Когда девушки заканчивали ужинать, в комнату впорхнула – по другому и не скажешь – Ксилла, наряженная в развевающиеся суртонские шелка цвета слоновой кости; подобно нежной хризантеме, попавшей в водоворот, покружилась она перед подругами, и ее щечки зарумянились от щедро рассыпанных ими похвал. Вскоре за ней прислали закрытые носилки и она вместе с госпожой Эниджей уехала неизвестно куда.

Вернулась Ксилла поздно ночью, заплаканная, все еще дрожащая, уже не в роскошном наряде, а в обычной джеллабе. Ожидавшие ее и поэтому не спавшие девушки бросились ухаживать за ней, принесли из купальни теплой воды для ног, раздобыли на кухне молоко и мед, закутали ее в теплую накидку… и, как ни распирало их любопытство, не задали ни одного вопроса. Ксилла, придя в себя, рассказала, как ее освистали в каком-то из второсортных марутских борделей; бледными губками она повторяла те малоприятные словечки, коими развеселая публика сопровождала ее танец, который она даже не смогла закончить.

На следующий день Муна, набравшись храбрости, спросила Эниджу:

– Почему мы должны танцевать перед таким отребьем? насколько я знаю, ни одна из танцовщиц Нимы не подвизалась в кабаках, тем более в борделях.

– Если вы сможете выступить как должно перед, как ты изволила выразиться, отребьем, то в будущем уже никакая, даже самая взыскательная публика вас не испугает, – коротко ответила госпожа Эниджа.

Следующей испытуемой стала Гинивара. И снова оставшиеся в школе девушки не спали, переговаривались о пустяках и нервно хихикали. А потом так же приводили в чувство вернувшуюся заполночь нильгайку; Амариллис так даже пришлось прыснуть ей в лицо холодной водой. Оказалось, что Гинивара, исполнявшая красивый и чувственный ритуальный танец, спровоцировала им отнюдь не религиозный экстаз, а откровенно похотливые домогательства. Отдельные прикосновения, от которых не получалось ускользнуть, девушка еще терпела, но когда один из зрителей попытался прилюдно ее облапить и порвал на ней роскошную фиолетовую тунику аж до пояса… тут она не выдержала и напомнила всем окружающим, что жрицы Калима при случае могут защитить себя.
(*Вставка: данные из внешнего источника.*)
-- ==== Sys2Proof/Machine/Turn.lean ====
section
/-! DEFINITION. One turn of the machine: an issue slot of a context with R76's steps 1 to 4, an event, or a cycle; and what
each cycle owes, and in which order, before it may pass (R63, R76, R138, R139, R143, R146, R173, R284, R287, R329, R331, R372,
R376; log 138). -/
namespace Sys2Proof.Machine

/-! ### What a cycle owes -/

/-- Whether a context may issue: RUNNING and in the rotation, or out of it to be re-tested (R17, R284). -/
def inRotation (c : Ctx) : Bool :=
  c.run == .running && (match c.wait with
    | .none | .retest => true
    | _ => false)

/-- The ready contexts whose slot this cycle is and that must still issue in it, in ascending position; the turn of a position
has passed once a higher one has issued or has had a record presented (R138, R143, R284, R329). -/
def dueIssues (s : State) : List Nat :=
  if s.dev.trip then []
  else (s.ctxs.filter fun e => slotOf e.1 == s.cyc % 16 && inRotation e.2 && (currentBlock e.2).isSome
    && s.issued.all (· < e.1) && s.shown.all (· ≤ e.1)).map (·.1)

/-- A waiting context whose wake condition holds and that has to go on in this cycle: a waiter woken for as long as R173
allows, an IDLE that has run, an ALIGN that is released (R139, R283). -/
def overdue (s : State) (e : Nat × Ctx) : Bool :=
  e.2.run == .running && (match e.2.wait with
    | .waitline _ true | .barWait _ true => match e.2.wakeBy with
      | some b => decide (b ≤ s.cyc) && !isRemote e.2
      | none => false
    | .idle till => decide (till ≤ s.cyc)
    | .align pc _ _ => alignFree s (quireOf e.1) pc e
    | _ => false)

/-- Nothing is left that this cycle owes. -/
def cycleOver (s : State) : Bool :=
  (dueHandovers s).isEmpty && (dueIssues s).isEmpty && (endedExchanges s).isEmpty && !s.ctxs.any (overdue s)

/-- So many cycles pass, each once it owes nothing. -/
def passCycles : Nat → State → Option State
  | 0, s => some s
  | n + 1, s => if cycleOver s then passCycles n (tick s) else none

/-! ### Order within a cycle -/

/-- A context may take this cycle's slot: no handover is due, and its turn comes neither after that of a higher position nor
before that of a lower one. -/
def mayIssue (s : State) (pos : Nat) : Bool :=
  (dueHandovers s).isEmpty && s.issued.all (· < pos) && s.shown.all (· ≤ pos) && (dueIssues s).all (pos ≤ ·)

/-- The records that a move has presented come after those presented before it in this cycle, and after the issue of lower
positions (R329). -/
def inOrder (s t : State) : Bool :=
  (t.shown.take (t.shown.length - s.shown.length)).all fun p => s.shown.all (· ≤ p) && (dueIssues s).all (p ≤ ·)

/-- A move kept to that order. -/
def ordered (s : State) (o : Out) : Out :=
  match o with
  | .next t => if inOrder s t then .next t else .fault .notReady
  | other => other

/-- The source of an event of the front end's arbiter: the host link 0, dies 0 to 3 as 1 to 4, the timer 5 (R287). -/
def arbiterSource (s : State) : Instr → Option Nat
  | .kick .. | .graphCommit .. | .schedule .. | .deschedule .. | .registerWrite _ (.vdt _) _ => some 0
  | .registerWrite _ (.bar _ off) _ => if off < 0x1000 ∨ inRange 0x10000 0x1000 off then some 0 else none
  | .dieLinkFailure d e => some (1 + min d e)
  | .taskEnd tag => (taskOf s tag).map fun t => 1 + dieOfQuire t.quire
  | .quantumExpiry _ => some 5
  | _ => none

/-- The source of a measurement request: the management interface 8, DOE of a function from 9 on (R372). -/
def askSource : Instr → Option Nat
  | .getMeasurementsCount r | .getMeasurementsBoot r _ | .getMeasurementsSnapshot r _ | .getMeasurementsInvalid r _ =>
    some (match r.who with
      | .mgmt => 8
      | .doe fn => 9 + fn)
  | _ => none

/-- The arbiter takes one event per mesh cycle, of which a core cycle has two, and both it and the root of trust take the events
of one core cycle in the order of their sources (R287, R372). -/
def mayTake (s : State) (i : Instr) : Bool :=
  let arb := s.taken.filter (· < 8)
  match arbiterSource s i, askSource i with
  | some n, _ => arb.length < 2 && arb.all (· ≤ n)
  | none, some n => s.taken.all fun m => m < 8 || m ≤ n
  | none, none => true

/-- The source of an event noted as taken in this cycle. -/
def noteTaken (s : State) (i : Instr) (t : State) : State :=
  match arbiterSource s i, askSource i with
  | some n, _ | none, some n => { t with taken := n :: t.taken }
  | none, none => t

/-! ### Turns -/

/-- Steps 1 to 4 of R76 at PC, then the instruction. `s` stands in the context's slot. -/
def issueAt (s : State) (pos : Nat) (b : Block) : Out :=
  let c0 := s.ctx pos
  let s1 := s.setCtx pos { promote c0 b with wait := .none }
  match b.err with
  | some t => .next (takeTrap { s1 with issued := pos :: s1.issued } pos t)
  | none =>
    match decode (bytesAt b c0.pc) with
    | .error .skipCode =>
      let c := s1.ctx pos
      .next (requestBlock (s1.setCtx pos { c with pc := BitVec.ofNat 56 (nextBlock c.pc) }) pos (nextBlock c.pc))
    | .error _ => .next (takeTrap { s1 with issued := pos :: s1.issued } pos (trapOf .illegal (freeInfo .illegal 0)))
    | .ok (i, _) =>
      let s2 := if (s1.ctx pos).ahead.isNone then requestBlock s1 pos (nextBlock c0.pc) else s1
      exec i { s2 with cur := pos, issued := pos :: s2.issued }

/-- What a context does in its slot: it issues, or asks for the block at its PC, or waits for that block. -/
def slotTurn (s : State) (pos : Nat) : Out :=
  let c := s.ctx pos
  if !inRotation c then .fault .notReady
  else match currentBlock c with
    | some b => issueAt s pos b
    | none => if hasRequested s pos (blockAddr c.pc) then .fault .notReady
      else .next (requestBlock { s with issued := pos :: s.issued } pos (blockAddr c.pc))

/-- An issue turn of the context at `pos`, in the first of its slots from now on. -/
def issueTurn (s0 : State) (pos : Nat) : Out :=
  if s0.dev.trip then .fault .tripped
  else match passCycles (cyclesToSlot s0 pos) s0 with
    | none => .fault .notReady
    | some s => if mayIssue s pos then ordered s (slotTurn s pos) else .fault .notReady

/-- An event's turn: a due handover comes before every other move of its cycle, but for a cold reset. -/
def eventTurn (s : State) (i : Instr) : Out :=
  if !i.isEvent || !i.wf then .fault (.notEnabled "no event of the machine")
  else if !(dueHandovers s).isEmpty && !(dueHandovers s).contains i && i != .coldReset then .fault .notReady
  else if !mayTake s i then .fault .notReady
  else match ordered s (exec i s) with
    | .next t => .next (noteTaken s i t)
    | other => other

/-- One turn. -/
def runTurn (s : State) (t : Turn) : Out :=
  match t with
  | .tick => match passCycles 1 s with
    | some u => .next u
    | none => .fault .notReady
  | .issue pos => if posOk pos then issueTurn s pos else .fault .notReady
  | .event i => eventTurn s i

/-! ### The turn taken when the agenda is empty (log 1) -/

/-- Events that a context may make for itself. -/
def ctxEvents (s : State) (e : Nat × Ctx) : List Instr :=
  match e.2.run, e.2.wait with
  | .running, .port => .granuleEventPerform e.1 :: (ownRacc s e.1).toList.map fun x => .racc (ownArrival x.1 none)
  | .running, .waitline .. => [.waitlineReread e.1]
  | .running, .barWait .. => [.barWaitWake e.1, .barWaitRemoteReread e.1]
  | .running, .mwait _ => [.waitRetest e.1]
  | .running, .idle _ => [.idleExpiry e.1]
  | .running, .align pc _ _ => [.alignRelease (quireOf e.1) pc]
  | .running, .flush q t => [.flushtagAck q t]
  | .running, .migrate _ => (ownMigration s e.1).toList.map fun x => .migrate (ownArrival x.1 none)
  | _, _ => []

/-- Copies that a waiting FENCE needs gone are written back or dropped (R157). -/
def copyEvents (s : State) : List Instr :=
  s.quires.flatMap (fun e => e.2.copies.flatMap fun c =>
    [.writeBack ⟨false, e.1, c.line⟩, .drop ⟨false, e.1, c.line⟩])
  ++ s.dies.flatMap fun e => e.2.copies.flatMap fun c => [.writeBack ⟨true, e.1, c.line⟩, .drop ⟨true, e.1, c.line⟩]

/-- A FENCE stands in some Issue Port. -/
def fenceWaits (s : State) : Bool :=
  s.ctxs.any fun e => match e.2.port with
    | some p => p.fin == .fence
    | none => false

/-- The moves of the operation in a core's vector unit: a granule still to be read or written, or its completion (R216). -/
def vectorEvents (core : Nat) (v : VecOp) : List Instr :=
  let granules := match vecOut v with
    | some o => o.writes.map fun (w : BitWrite) => w.1 / 32
    | none => vecNeeds v
  (granules.take 1).map (fun g => .vectorOpComplete core (some g)) ++ [.vectorOpComplete core none]

/-- The moves of an MZERO or MST at the head of a core's queue (R244, R245). -/
def storeEvents (core : Nat) (e : MatEntry) : List Instr :=
  match e.kind with
  | .mzero => [.mzeroEntryRun core]
  | .mst .. => ((mstNeeds e).take 1).map (fun g => .mstEntryRun core (some g)) ++ [.mstEntryRun core none]
  | _ => []

def coreEvents (e : Nat × Core) : List Instr :=
  (e.2.vec.take 1).flatMap (vectorEvents e.1) ++ (e.2.queue.take 1).flatMap (storeEvents e.1)

/-- The matrix units: a read that a head entry still needs, streamed or of the vat, a granted step's end, a grant (R237, R238). -/
def matrixEvents (s : State) : List Instr :=
  s.cores.flatMap (fun e => (streamNeeds s e.1).map fun a => Instr.matrixOperandRead e.1 false a)
  ++ s.cores.flatMap fun e => (e.2.queue.take 1).flatMap fun m =>
    (if m.granted then (vatNeeds m).map fun g => Instr.matrixOperandRead e.1 true (BitVec.ofNat 64 (32 * g)) else [])
    ++ [.tileStep (quireOfCore e.1), .stepGrant (quireOfCore e.1)]

def jobEvents (s : State) : List Instr :=
  s.quires.flatMap fun e => e.2.jobs.flatMap fun j =>
    (match jobNext s e.1 j with
     | some (w, a) => [Instr.engineElementEvent e.1 j.id w a]
     | none => [])
    ++ [.publish e.1 j.id]

def frontEvents (s : State) : List Instr :=
  (s.front.parts.map fun e => Instr.recordDelivery e.1)
  ++ (s.front.parts.map fun e => Instr.drainScrubComplete e.1)
  ++ (s.front.zeroing.map fun e => Instr.granuleZeroDone (e.1 / 178) (e.1 % 178))
  ++ (s.front.parts.map fun e => Instr.teamPlace e.1)
  ++ (s.front.tasks.map fun t => Instr.itemDispatch t.tag)
  ++ (s.front.tasks.map fun t => Instr.taskEnd t.tag)
  ++ endedExchanges s
  ++ (s.front.tasks.map fun t => Instr.quantumExpiry t.tag)
  ++ ((s.front.tasks.filter (·.parked)).map fun t => Instr.taskMove t.tag t.quire)
  ++ s.front.flushing.map fun f => .flushtagAck f.1 f.2

/-- Packets of the own rank, remote accesses of other devices that waited at their home, a relay's forwards, and failed
pairs (R263, R347, R348). -/
def packetEvents (s : State) : List Instr :=
  ((ownDatas s).map fun x => Instr.bdata (ownArrival x.1 (some x.2.2.2)))
  ++ (s.fabric.chans.flatMap fun e => (e.2.window.filter (waitsAtHead s)).map .racc)
  ++ (if s.fabric.out.any toForward then (List.range s.fabric.out.length).map .relayForward else [])
  ++ (s.fabric.out.filter pairBroken).map fun o => .pairFailure o.pkt.dst

/-- Every event that waits behind a lease, with its line (R161). -/
def queuedParties (s : State) : List (Nat × Party) :=
  s.releases ++ (s.cores.flatMap fun e => e.2.leases.flatMap fun l => l.probes.map fun p => (l.line, p))
    ++ s.dies.flatMap fun e => e.2.held

/-- The caches' own moves: requests that wait at an Order Point or come over a die link, notifications, answers to recalls,
write-backs, and copies that waited behind a lease (R310, R312, R313). -/
def cacheEvents (s : State) : List Instr :=
  (queuedParties s).filterMap (fun e => match e.2 with
    | .req r => (homeDie r.line).map fun d => .orderPointTake d r
    | .copy c => some (.writeBack c)
    | _ => none)
  ++ (s.dies.flatMap fun e => e.2.reqs.filterMap fun r => (homeDie r.line).map fun d => Instr.orderPointTake d r)
  ++ (s.dies.flatMap fun e => if e.2.seq.isEmpty then [] else [Instr.notificationDelivery e.1])
  ++ (s.dies.flatMap fun e => e.2.recalls.map fun c => Instr.recallResponse e.1 c.line)
  ++ s.dies.flatMap fun e => e.2.leaving.map fun w => Instr.remoteWriteBack e.1 w.line

/-- The events that the machine may make of itself in this state, in the order in which they are tried. -/
def ownEvents (s : State) : List Instr :=
  s.ctxs.flatMap (ctxEvents s)
  ++ (if fenceWaits s then copyEvents s else [])
  ++ (if s.dev.hostQ.isEmpty then [] else [.hostPortSend]) ++ s.dev.hostHeld.map .hostCxlMemAccess
  ++ s.cores.flatMap coreEvents ++ matrixEvents s ++ jobEvents s ++ packetEvents s ++ cacheEvents s
  ++ frontEvents s
  ++ s.quires.flatMap fun e => if e.2.fetches.isEmpty then [] else [.fetchBlockDelivery e.1]

/-- The first event of a list that is a move in this state, made. -/
def firstMove (s : State) : List Instr → Option State
  | [] => none
  | i :: r => match eventTurn s i with
    | .next t => some t
    | _ => firstMove s r

/-- The contexts in whose slot the machine stands that have a block to ask for. -/
def askers (s : State) : List Nat :=
  if s.dev.trip then []
  else (s.ctxs.filter fun e => slotOf e.1 == s.cyc % 16 && inRotation e.2 && (currentBlock e.2).isNone
    && !hasRequested s e.1 (blockAddr e.2.pc) && mayIssue s e.1).map (·.1)

/-- A move, or a cycle where the order within this one does not let it be made. -/
def orTick (s : State) (o : Out) : Out :=
  match o with
  | .fault .notReady => .next (tick s)
  | other => other

/-- A due handover, else a due issue, else the first event that is a move, else a request for a block, else a cycle. -/
def defaultMove (s : State) : Out :=
  match firstMove s (dueHandovers s), dueIssues s with
  | some t, _ => .next t
  | none, pos :: _ => orTick s (issueTurn s pos)
  | none, [] => match firstMove s (ownEvents s), askers s with
    | some t, _ => .next t
    | none, pos :: _ => orTick s (issueTurn s pos)
    | none, [] => .next (tick s)

/-- A slot of the fabric starts, where nothing that its last window owes stands against it. -/
def slotWith (s : State) : State :=
  match execSlotStart s with
  | .next t => t
  | _ => s

/-- The default turn: the default move; a slot of the fabric starts after it where CYC has passed a multiple of 2,380,
the core cycles of 3.4 µs. -/
def defaultTurn (s : State) : Out :=
  match defaultMove s with
  | .next t => .next (if s.cyc / 2380 ≠ t.cyc / 2380 then slotWith t else t)
  | o => o

/-! ### Placing an instruction for the next step -/

/-- The bytes of an instruction followed by zeros, standing at the place of PC in its block. -/
def blockWith (pc : BitVec 56) (bytes : List Byte) : Block :=
  ⟨blockAddr pc, (List.replicate (pc.toNat % 32) 0 ++ bytes ++ List.replicate 32 0).take 32, none⟩

/-- The context at `cur` RUNNING in the rotation with the bytes at its PC, in its slot, the turns of lower positions past; its
issue is the next turn. -/
def placeAtFetch (s : State) (bytes : List Byte) : State :=
  let c := s.ctx s.cur
  let pc : BitVec 56 := if c.pc.toNat % 32 ≤ 16 ∧ c.pc.toNat % 4 = 0 then c.pc else BitVec.ofNat 56 (blockAddr c.pc)
  { s.setCtx s.cur { c with run := .running, wait := .none, pc := pc, block := some (blockWith pc bytes) } with
    agenda := .issue s.cur :: s.agenda
    cyc := s.cyc + (slotOf s.cur + 16 - s.cyc % 16) % 16
    issued := if s.cur = 0 then [] else [s.cur - 1]
    shown := [] }

end Sys2Proof.Machine
end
– Я расквасила почтенному шаммахиту нос и нарушила правило Школы, – и, подражая выговору Эниджи, Гинивара пропела, – Танцовщица Нимы да не обнажит свою грудь, тем паче зад, ибо обнаженное соблазна не имеет и ценится дешево. О таком успехе я и не мечтала… – и она снова засмеялась сквозь слезы.

Через неделю пришел черед Амариллис.

Закусив нижнюю губу, она пристально смотрела в зеркало. Оттуда на нее так же пытливо взирала невысокая, легкотелая девушка, одетая в короткую темно-зеленую тунику, длинную, просторную накидку из светло-изумрудного суртонского шелка и легкие кожаные сандалии, ее короткие волосы прятались под длинным серебристым париком. Подведенные зелеными же тенями глаза лихорадочно блестели – подобно мелким цирконам, которыми были украшены серебряные пряжки, скреплявшие накидку на плечах. Больше никаких украшений, если не считать тяжелого браслета на левой руке, от которого шли пять цепочек, обвивавших пальцы, и на котором крепился Хранитель мелодий.

Амариллис вздохнула и медленно развела руки в стороны, пробуя ткань в жесте – зеленые переливы должны были оттенять рисунок танца. Получилось действительно красиво, и она удовлетворенно улыбнулась. В дверь малого зала постучали. Пришло ее время.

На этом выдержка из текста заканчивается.